Петр Польский за эти месяцы девяносто девятого года еще больше смен прихватил. Весь приработок старшему сыну отдал вместе с отпускными. Очень сыну деньги нужны. Одно слово – последний курс военного училища, скоро распределение. Думать надо.
Касьминов, почти выздоровевший к бабьему лету, абсолютно точно понял, что все его подозрения по поводу аварии были всего лишь плодом нездоровой фантазии.
Сергей Прошин до бабьего лета 1999 года вел почти стоическую жизнь, почти отшельническую. Работа плюс еще одна работа, дом, кровать, сон. Контора – десять смен, банк – десять смен и десять неполных суток в квартире, в которой жила-доживала свой век старуха-соседка, крепилась тоже уже совсем не молодая теща, радовалась жизни гордая дочь.

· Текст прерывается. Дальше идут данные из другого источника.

-- ==== Sys2Proof/Machine/Fabric.lean ====
section
/-! DEFINITION. The fabric between instances (chapter 5, R58, R59, R78, R99-R111, R124-R128, R134-R136): bins, the choice
of a block to configure, the fetch and check of a block, admission, forced closure, sealing and quiescence. -/

namespace Sys2Proof.Machine

/-! Bins as the scheduler sees them (R99) -/

/-- R99: the thread of a bin that was filed earliest. -/
def Core.oldest (x : Core) (b : Bin) : Option Nat := x.earliest b.vec

/-- R99: the clk of the earliest filing into a bin. -/
def Core.oldestClk (x : Core) (b : Bin) : Nat := match x.oldest b with | some i => (x.thread i).filed | none => 0

/-- The priority of a thread's group. -/
def Core.prioOf (x : Core) (sl : Nat) : Nat := (x.group (x.thread sl).group).prio

/-- R99, R100: the priority of a bin at a clk: of the threads that count in it. -/
def Core.binPrio (x : Core) (clk : Nat) (b : Bin) : Nat :=
  ((b.vec.filter fun i => decide ((x.thread i).filed < clk)).map x.prioOf).foldl max 0

/-- R105: is the bin ripe? -/
def Core.ripe (x : Core) (clk : Nat) (b : Bin) : Bool :=
  match b.window with | some w => decide (w ≤ clk - x.oldestClk b) | none => false

/-- R100: the threads of a bin that count at a clk. -/
def Core.counted (x : Core) (clk : Nat) (b : Bin) : Nat := (b.vec.filter fun i => decide ((x.thread i).filed < clk)).length

/-- R105: is the bin full? -/
def Core.full (x : Core) (clk : Nat) (b : Bin) : Bool := decide (b.fill ≤ x.counted clk b)

/-- R105: does one bin come before another? -/
def Core.binBefore (x : Core) (clk : Nat) (p q : Nat × Bin) : Bool :=
  let a := p.2
  let b := q.2
  let key (y : Bin) : Nat × Nat := match y.key with | some (asp, addr) => (addr.toNat, asp) | none => (0, 0)
  if x.binPrio clk a ≠ x.binPrio clk b then decide (x.binPrio clk b < x.binPrio clk a)
  else if x.ripe clk a != x.ripe clk b then x.ripe clk a
  else if x.ripe clk a && x.oldestClk a ≠ x.oldestClk b then decide (x.oldestClk a < x.oldestClk b)
  else if !x.ripe clk a && x.counted clk a ≠ x.counted clk b then decide (x.counted clk b < x.counted clk a)
  else decide ((key a).1 < (key b).1) || ((key a).1 == (key b).1 && decide ((key a).2 < (key b).2))

/-- R105: the bin that is chosen, of those that are open, hold a thread, and are ripe or full. (DESIGN CHOICE, log entry 22.) -/
def Core.chosenBin (x : Core) (clk : Nat) : Option (Nat × Bin) :=
  bestBy (x.binBefore clk) (x.bins.filter fun e =>
    e.2.key.isSome && e.2.ctx.isNone && !e.2.vec.isEmpty && decide (0 < x.counted clk e.2) && (x.ripe clk e.2 || x.full clk e.2))

/-! Contexts -/

/-- R117: the four contexts. -/
def ctxNums : List Nat := [0, 1, 2, 3]

/-- R105: is a context reclaimable? -/
def Core.reclaimable (x : Core) (k : Nat) : Bool :=
  let c := x.context k
  c.state == .opened && c.quiet && (match c.bin with | some b => (x.bin b).vec.isEmpty | none => true)

/-- R105, R110: the context that the chosen bin takes. (DESIGN CHOICE, log entry 22.) -/
def Core.contextToTake (x : Core) : Option Nat :=
  let sealedOne := ctxNums.find? fun k =>
    x.reclaimable k && (match (x.context k).bin with | some b => (x.bin b).isSealed | none => false)
  match sealedOne with
  | some k => some k
  | none =>
    match ctxNums.find? fun k => (x.context k).state == .free with
    | some k => some k
    | none =>
      bestBy (fun a b => decide ((x.context a).lastAdmit < (x.context b).lastAdmit)) (ctxNums.filter x.reclaimable)

/-- R458: the excess of a PE in a context, over its causes. -/
def Core.excessOf (x : Core) (k pe : Nat) : Nat := sumNat ((List.range 5).map fun q => Tbl.get 0 x.excess ((k * 64 + pe) * 5 + q))

/-- R458: the counters of a context are cleared. -/
def Core.clearExcess (x : Core) (k : Nat) : Core :=
  { x with excess := x.excess.filter (fun e => e.1 / 5 / 64 != k), lastFire := x.lastFire.filter fun e => e.1 / 64 != k }

/-- R456, R458: the time-loss record of a context of a core that is closed or replaced; a block with DII = 0 has none (R54).
(DEDUCED, log entry 31.) -/
def State.lossRecord (s : State) (c k : Nat) : State :=
  let x := s.core c
  let ctx := x.context k
  if ctx.block.dii = 0 then s
  else
    let pes := List.range 64
    let worst := (bestBy (fun a b => decide (x.excessOf k b < x.excessOf k a)) pes).getD 0
    let cause := (bestBy (fun a b =>
      decide (Tbl.get 0 x.excess ((k * 64 + worst) * 5 + b) < Tbl.get 0 x.excess ((k * 64 + worst) * 5 + a))) (List.range 5)).getD 0
    let total := min (2 ^ 32 - 1) (sumNat (pes.map (x.excessOf k)))
    s.offer (dieOf c) ⟨s.tsc (dieOf c), c, 7, ctx.asp, BitVec.ofNat 32 (worst + cause * 2 ^ 6 + k * 2 ^ 9),
      ctx.block.addr.setWidth 64, BitVec.ofNat 64 (total + ctx.admits * 2 ^ 32), none⟩

/-- R109, R110, R136: an open context is closed: its bin becomes open again, with its vector and its seal; a bin with no thread is
freed. A context that is quiet already is free at once (R135), and its forced closure is over.
(DEDUCED, log entry 31.) -/
def Core.closeContext (x : Core) (k : Nat) (forced : Bool) : Core :=
  let ctx := x.context k
  let y := x.modContext k fun z =>
    { z with state := if ctx.quiet then .free else .closed, bin := none, candidates := [], forced := forced && !ctx.quiet, closing := none }
  let y := if forced && ctx.quiet then { y with forcing := false } else y
  match ctx.bin with
  | some b =>
    let z := y.modBin b fun w => { w with ctx := none }
    if (z.bin b).vec.isEmpty then z.releaseBin b else z
  | none => y

/-- R109, R136: the closure of an open context is decided; it takes effect from the next clk. -/
def State.closeCtx (s : State) (c k : Nat) (forced : Bool) : State :=
  s.modCore c fun x => x.modContext k fun z => { z with closing := some (forced || z.closing == some true) }

/-- R136, R458: at the end of a clk the closures that were decided in it take effect. -/
def State.settleClosures (s : State) : State :=
  s.cores.foldl (fun s e => ctxNums.foldl (fun s k =>
    let z := (s.core e.1).context k
    match z.state, z.closing with
    | .opened, some forced => (s.lossRecord e.1 k).modCore e.1 fun x => x.closeContext k forced
    | _, _ => s) s) s

/-- R124: the in-flight threads of a core. -/
def Core.inFlight (x : Core) : List (Nat × Inst) :=
  x.threads.filterMap fun (sl, t) => t.inst.map fun i => (sl, i)

/-- QUIESCENCE_SET (R134): 3 clk after the last instance of a context left it; a closed context is then free. -/
def execQuiescenceSet (s : State) : Res :=
  let core := s.arg 0
  let k := s.arg 1
  let x := s.core core
  let ctx := x.context k
  .next (if ctx.quiet || decide (s.clk < ctx.idleSince + 3) || x.inFlight.any fun e => e.2.ctx == k then s
    else
      s.modCore core fun y =>
        let z := y.modContext k fun w => { w with quiet := true, state := if w.state = .closed then .free else w.state, forced := false }
        if ctx.forced then { z with forcing := false } else z)

/-- R53, R101: the window that a header, or where none can be read `gather.default` as it was when the bin was opened, gives it. -/
def State.binWindow (s : State) (b : Bin) : Nat :=
  match b.key with
  | some (_, addr) => (match s.headerAt b.root addr with
    | some h => if hdrGO h then hdrGW h * 4 else b.dflt
    | none => b.dflt)
  | none => b.dflt

/-- R21, R22, R78: the clk that a configuration takes, from the block's words. (DEDUCED, log entry 27.) -/
def configTime (words : Nat) : Nat := 8 + (words + 3) / 4

/-! The fetch of a block (R58, R59) -/

/-- R58, R59, R220: one word of a fetch: its page must be executable, and coherent. -/
def State.fetchWord (s : State) (root c asp va : Nat) : Except (Cause × DWord) (Nat × DWord) :=
  if va / 2 ^ 48 = 0xf0 ∨ va / 2 ^ 48 = 0xf1 then .error (.permission, memDetail 0 3 0 5)
  else
    let judge (leaf : DWord) : Except (Cause × DWord) (Nat × DWord) :=
      if !leafBit leaf 6 then .error (.permission, memDetail 0 3 0 3)
      else if memTypeOf leaf != .coherent then .error (.permission, memDetail 0 3 0 6)
      else
        let pa := paUnder leaf va
        if s.poisoned pa 4 then .error (.poison, memDetail 0 3 0 0) else .ok (s.rd pa 4, leaf)
    match tlbFind (s.core c).tlb asp (va / 2 ^ 16) with
    | some e => judge e.leaf
    | none => match s.walk root va with
      | .found leaf _ => judge leaf
      | .bad why lvl => .error (.translation, memDetail 0 3 lvl why)
      | .poison lvl => .error (.poison, memDetail 0 3 lvl 0)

Людмила Прошина, ну вылитая мать в молодости, закончила финансовую академию и устроилась в престижную фирму с окладом, который в полтора раз превышал все поступления отца, учитывая кое-какие его льготы. «Льготники несчастные! – говорила она отцу. – Всю жизнь только и мечтали о том, как бы и где бы очередную льготочку получить. Вот и домечтались!» Он ей пытался возражать, говорил о долге, о родине, но робкими были его слова. Да и теща почти всегда не вовремя входила в его комнату, усмехалась этак по-породистому и говорила внучке: «Людочка, ты не можешь ко мне зайти!» И Прошин оставался один в кресле-кровати рядом со старым столиком, на котором лежал какой-нибудь детектив и стояла фотография жены, небольшая, девять на двенадцать в рамочке. На тещу он не обижался. Она сделала для его дочери очень много. И финансовая академия, и, главное, хорошая работа – это все она. «Фу, какой у тебя дурной вкус! Обывательщина. Радость разнорабочего со стройки в пятидесятые годы, – сказала она, увидев после смерти дочери ее фотографию на своем столике. – Я закажу тебе хорошую рамочку». – «Не надо, мне эта нравится» – упрямо буркнул Прошин, и теща, зная его непокорный нрав, лишь обиженно скривила губы. Четыре года стоит фотография в рамочке на столике. Четыре с небольшим года Сергей спит один на большой двуспальной кровати. Не привык спать один, не привык. Человек привыкает не ко всему. Если бы наоборот – привык бы, за минуту привык бы. Только бы вернулась жизнь наоборот, и жена бы его любимая пришла бы к нему и легла бы с ним в их огромную кровать. «Смешная у нас кровать! – сказала она однажды. – Скрипит так громко, хоть новую покупай!» – «Чего ты боишься, здесь же стены сталинские. Телевизора совсем не слышно, а она его включает чуть ли не на всю громкость». – «Я и сама знаю. Но все равно… Сама-то я этот скрип слышу!»
Давно это было. Еще болезнь спала крепким сном в груди жены. Они только-только купили кровать эту роскошную. Эх, если бы жизнь дала задний ход или случилось бы иное чудо, привык бы он, вмиг бы вспомнил и призывный ток ее тела, и запах ее волос, и силу пальцев ее нежных рук, и блеск ее глаз. Вспомнил бы, тут и привыкать нечего.